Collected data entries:
-- ==== Sys2Proof/Laws/PerInstr.lean ====
section
/-! SUPPORT. Statements made per instruction. Family `RowMatch`: the word of a well-formed command matches its row of
spec/opcode_table.json, `(w AND mask) = match` (30_encoding.md R142, R151). -/

namespace Sys2Proof

/-- The low byte of a word is its own part. -/
theorem append_low (x : BitVec 24) (op : BitVec 8) :
    (x ++ op : BitVec (24 + 8)) = (x ++ 0#8) ||| op.setWidth (24 + 8) := by
  apply BitVec.eq_of_getLsbD_eq
  intro i hi
  rw [BitVec.getLsbD_or, BitVec.getLsbD_append, BitVec.getLsbD_append, BitVec.getLsbD_setWidth]
  by_cases h : i < 8
  · simp [h]; omega
  · have : op.getLsbD i = false := BitVec.getLsbD_of_ge op i (by omega)
    simp [h, this]

/-- The opcode is the low byte of a packed word. -/
theorem pack_op (pol : BitVec 2) (k imm : Nat) (mk : Fin 4) (vs vd : Fin 8) (op : BitVec 8) :
    pack pol k imm mk vs vd op = pack pol k imm mk vs vd 0 ||| op.setWidth 32 := append_low _ op

/-- A word whose fields lie outside the must-be-zero bits matches its row. -/
theorem row_of_fields {w m : Word} (op : BitVec 8) (hw : w &&& m = 0#32) (hm : m &&& 0xFF#32 = 0xFF#32) :
    (w ||| op.setWidth 32) &&& m = op.setWidth 32 := by
  have ho : op.setWidth 32 = op.setWidth 32 &&& 0xFF#32 := by revert op; decide +kernel
  calc (w ||| op.setWidth 32) &&& m = (w &&& m) ||| (op.setWidth 32 &&& m) := by
        ext i hi; simp; grind
    _ = op.setWidth 32 &&& m := by rw [hw]; simp
    _ = op.setWidth 32 &&& (m &&& 0xFF#32) := by
        conv_lhs => rw [ho]
        ext i hi; simp; grind
    _ = op.setWidth 32 := by rw [hm]; exact ho.symm

theorem packB_row (vd : Fin 8) {n : Nat} (h : fitsImm5 n = true) (op : BitVec 8) :
    packB vd n op &&& Format.b.mask = op.setWidth 32 := by
  have key : ∀ (vd : Fin 8) (n : Fin 32), packB vd n 0 &&& Format.b.mask = 0#32 := by decide +kernel
  have hz := key vd ⟨n, by simpa [fitsImm5] using h⟩
  simp only [packB] at hz ⊢
  rw [pack_op]
  exact row_of_fields op hz (by decide)

theorem packU_row (vd vs : Fin 8) (op : BitVec 8) :
    packU vd vs op &&& Format.u.mask = op.setWidth 32 := by
  have key : ∀ (vd vs : Fin 8), packU vd vs 0 &&& Format.u.mask = 0#32 := by decide +kernel
  have hz := key vd vs
  simp only [packU] at hz ⊢
  rw [pack_op]
  exact row_of_fields op hz (by decide)

theorem packD_row (vd vs : Fin 8) {d : Nat} (h : fitsImm5 d = true) (op : BitVec 8) :
    packD vd vs d op &&& Format.d.mask = op.setWidth 32 := by
  have key : ∀ (vd vs : Fin 8) (d : Fin 32), packD vd vs d 0 &&& Format.d.mask = 0#32 := by decide +kernel
  have hz := key vd vs ⟨d, by simpa [fitsImm5] using h⟩
  simp only [packD] at hz ⊢
  rw [pack_op]
  exact row_of_fields op hz (by decide)

theorem packMM_row (j : Fin 4) (pol : Policy) {k : Nat} (h : fitsK7 k = true) (op : BitVec 8) :
    packMM j pol.code k op &&& Format.mm.mask = op.setWidth 32 := by
  have key : ∀ (j : Fin 4) (p : BitVec 2) (k : Fin 128), packMM j p k 0 &&& Format.mm.mask = 0#32 := by decide +kernel
  have hz := key j pol.code ⟨k, by simpa [fitsK7] using h⟩
  simp only [packMM] at hz ⊢
  rw [pack_op]
  exact row_of_fields op hz (by decide)

theorem packMA_row (vd vs : Fin 8) (j : Fin 4) (op : BitVec 8) :
    packMA vd vs j op &&& Format.ma.mask = op.setWidth 32 := by
  have key : ∀ (vd vs : Fin 8) (j : Fin 4), packMA vd vs j 0 &&& Format.ma.mask = 0#32 := by decide +kernel
  have hz := key vd vs j
  simp only [packMA] at hz ⊢
  rw [pack_op]
  exact row_of_fields op hz (by decide)

namespace Laws.RowMatch

/-- The word of the command, when it is well formed, matches its row of the opcode table. -/
def Statement (i : Instr) : Prop := i.wellFormed = true → encode i &&& i.format.mask = i.opcode.setWidth 32

theorem nop : Statement .nop := fun _ => by decide +kernel
theorem mkc1 (vd : Fin 8) (n : Nat) : Statement (.mkc1 vd n) := fun h => packB_row vd h _
theorem mkc2 (vd : Fin 8) (n : Nat) : Statement (.mkc2 vd n) := fun h => packB_row vd h _
theorem mkc3 (vd : Fin 8) (n : Nat) : Statement (.mkc3 vd n) := fun h => packB_row vd h _
theorem mkc4 (vd : Fin 8) (n : Nat) : Statement (.mkc4 vd n) := fun h => packB_row vd h _
theorem mkomega (vd : Fin 8) (n : Nat) : Statement (.mkomega vd n) := fun h => packB_row vd h _
theorem dctk (vd vs : Fin 8) : Statement (.dctk vd vs) := fun _ => packU_row vd vs _
theorem idctk (vd vs : Fin 8) : Statement (.idctk vd vs) := fun _ => packU_row vd vs _
theorem dcto (vd vs : Fin 8) : Statement (.dcto vd vs) := fun _ => packU_row vd vs _
theorem idcto (vd vs : Fin 8) : Statement (.idcto vd vs) := fun _ => packU_row vd vs _
theorem vec2mat (vd vs : Fin 8) : Statement (.vec2mat vd vs) := fun _ => packU_row vd vs _
theorem mat2vec (vd vs : Fin 8) : Statement (.mat2vec vd vs) := fun _ => packU_row vd vs _
theorem dft (vd vs : Fin 8) : Statement (.dft vd vs) := fun _ => packU_row vd vs _
theorem idft (vd vs : Fin 8) : Statement (.idft vd vs) := fun _ => packU_row vd vs _
theorem dft8 (vd vs : Fin 8) : Statement (.dft8 vd vs) := fun _ => packU_row vd vs _
theorem idft8 (vd vs : Fin 8) : Statement (.idft8 vd vs) := fun _ => packU_row vd vs _
theorem quant (vd vs : Fin 8) : Statement (.quant vd vs) := fun _ => packU_row vd vs _
theorem dequant (vd vs : Fin 8) : Statement (.dequant vd vs) := fun _ => packU_row vd vs _
theorem center (vd vs : Fin 8) (d : Nat) : Statement (.center vd vs d) := fun h => packD_row vd vs h _
theorem recon (vd vs : Fin 8) (d : Nat) : Statement (.recon vd vs d) := fun h => packD_row vd vs h _
theorem qenc (vd vs : Fin 8) (d : Nat) : Statement (.qenc vd vs d) := fun h => packD_row vd vs h _
theorem qdec (vd vs : Fin 8) (d : Nat) : Statement (.qdec vd vs d) := fun h => packD_row vd vs h _
theorem mkmask (mk : Fin 4) (pol : Policy) (k : Nat) : Statement (.mkmask mk pol k) := fun h => packMM_row mk pol h _
theorem applymask (vd vs : Fin 8) (mk : Fin 4) : Statement (.applymask vd vs mk) := fun _ => packMA_row vd vs mk _

end Laws.RowMatch

end Sys2Proof
end

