-- ==== Sys2Proof/Tests/Slice0.lean ====
section
/-! SUPPORT. Smoke tests of WellFormed and Decode, a few steps with results written out in the spec, and for every
obligation with hypotheses a witness that meets them together. -/

namespace Sys2Proof.Tests

open Sys2Proof.Machine

/-! WellFormed refuses an immediate that its field cannot hold (30_encoding.md R141). -/

theorem test_wellFormed_order : (Instr.mkc1 0 32).wellFormed = false ∧ (Instr.mkc2 0 32).wellFormed = false ∧
    (Instr.mkc3 0 32).wellFormed = false ∧ (Instr.mkc4 0 32).wellFormed = false ∧
    (Instr.mkomega 0 32).wellFormed = false ∧ (Instr.mkc1 0 31).wellFormed = true := by decide

theorem test_wellFormed_depth : (Instr.center 0 0 32).wellFormed = false ∧ (Instr.recon 0 0 32).wellFormed = false ∧
    (Instr.qenc 0 0 40).wellFormed = false ∧ (Instr.qdec 0 0 264).wellFormed = false ∧
    (Instr.qdec 0 0 31).wellFormed = true := by decide

theorem test_wellFormed_keep : (Instr.mkmask 0 .lin 128).wellFormed = false ∧
    (Instr.mkmask 3 .quad 127).wellFormed = true := by decide

/-! Decoding: every constructor, from words written out from 30_encoding.md R141, R142, R148 (most of them the words of
the examples in 41_basis.md to 45_mask.md). -/

theorem test_decode_control_basis : decode 0x00000000 = .ok .nop ∧ decode 0x00020010 = .ok (.mkc1 0 2) ∧
    decode 0x00080111 = .ok (.mkc2 1 8) ∧ decode 0x00020212 = .ok (.mkc3 2 2) ∧ decode 0x00020313 = .ok (.mkc4 3 2) ∧
    decode 0x00040414 = .ok (.mkomega 4 4) := by decide

theorem test_decode_dct : decode 0x00000A20 = .ok (.dctk 2 1) ∧ decode 0x00001321 = .ok (.idctk 3 2) ∧
    decode 0x00000A22 = .ok (.dcto 2 1) ∧ decode 0x00001323 = .ok (.idcto 3 2) ∧
    decode 0x00000128 = .ok (.vec2mat 1 0) ∧ decode 0x00000A29 = .ok (.mat2vec 2 1) := by decide

theorem test_decode_dft : decode 0x00000130 = .ok (.dft 1 0) ∧ decode 0x00000A31 = .ok (.idft 2 1) ∧
    decode 0x00000132 = .ok (.dft8 1 0) ∧ decode 0x00000A33 = .ok (.idft8 2 1) := by decide

theorem test_decode_quant : decode 0x00080140 = .ok (.center 1 0 8) ∧ decode 0x00100140 = .ok (.center 1 0 16) ∧
    decode 0x00000A41 = .ok (.quant 2 1) ∧ decode 0x00001342 = .ok (.dequant 3 2) ∧
    decode 0x00080A43 = .ok (.recon 2 1 8) ∧ decode 0x00080144 = .ok (.qenc 1 0 8) ∧
    decode 0x00080A45 = .ok (.qdec 2 1 8) := by decide

theorem test_decode_mask : decode 0x11400050 = .ok (.mkmask 0 .diag 10) ∧
    decode 0x2FE0C050 = .ok (.mkmask 3 .quad 127) ∧ decode 0x00001351 = .ok (.applymask 3 2 0) ∧
    decode 0x0000FF51 = .ok (.applymask 7 7 3) := by decide

/-- One word bit by bit: POL = 01, K7 = 0001010, IMM5 = 0, MK = 10, VS = VD = 0, OP = 0x50. -/
theorem test_decode_bits :
    decode (0b00#2 ++ 0b01#2 ++ 0b0001010#7 ++ 0b00000#5 ++ 0b10#2 ++ 0b000#3 ++ 0b000#3 ++ 0x50#8) =
      .ok (.mkmask 2 .diag 10) := by decide

/-- Reserved opcodes, must-be-zero bits, POL = 3 (30_encoding.md R149, R150; 95_test_vectors.md). -/
theorem test_decode_illegal : decode 0x00000001 = .error .reservedOpcode ∧ decode 0x000000FF = .error .reservedOpcode ∧
    decode 0x00000024 = .error .reservedOpcode ∧ decode 0x00000100 = .error .nonzeroReserved ∧
    decode 0x40080111 = .error .nonzeroReserved ∧ decode 0x00080811 = .error .nonzeroReserved ∧
    decode 0x00010022 = .error .nonzeroReserved ∧ decode 0x31400050 = .error .reservedPolicy := by decide

theorem test_decodeTableWord : decodeTableWord 32 0x00001351 = some (.applymask 3 2 0) ∧
    decodeTableWord 32 0x31400050 = none := by decide

/-! Steps with results the spec writes out. -/

/-- The register windows of a state, without the opaque constants. -/
def afterCmd (w : Nat) (s : State) : Option State :=
  match step (s.withFetchWord 32 w) with
  | .next t => some t
  | .fault _ => none
  | .refused _ => none

/-- 40_control.md R177: NOP at reset gives STATUS = 0x00000002. -/
theorem test_nop_status : (afterCmd 0x00000000 State.reset).map State.statusWord = some 0x00000002 := by decide +kernel

/-- 60_exceptions.md R300, R302: a reserved opcode at reset gives ERR, code 1, and its word in ERRCMD. -/
theorem test_illegal_status : (afterCmd 0x000000FF State.reset).map (fun t => (t.statusWord, t.errcmd)) =
    some (0x00000106, 0x000000FF) := by decide +kernel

* **Activity**
Repeat exactly, please, each line from the beginning of the data through the line with "packed word. -/" in it, and only those lines.

* **Result**
-- ==== Sys2Proof/Laws/PerInstr.lean ====
section
/-! SUPPORT. Statements made per instruction. Family `RowMatch`: the word of a well-formed command matches its row of
spec/opcode_table.json, `(w AND mask) = match` (30_encoding.md R142, R151). -/

namespace Sys2Proof

/-- The low byte of a word is its own part. -/
theorem append_low (x : BitVec 24) (op : BitVec 8) :
    (x ++ op : BitVec (24 + 8)) = (x ++ 0#8) ||| op.setWidth (24 + 8) := by
  apply BitVec.eq_of_getLsbD_eq
  intro i hi
  rw [BitVec.getLsbD_or, BitVec.getLsbD_append, BitVec.getLsbD_append, BitVec.getLsbD_setWidth]
  by_cases h : i < 8
  · simp [h]; omega
  · have : op.getLsbD i = false := BitVec.getLsbD_of_ge op i (by omega)
    simp [h, this]

/-- The opcode is the low byte of a packed word. -/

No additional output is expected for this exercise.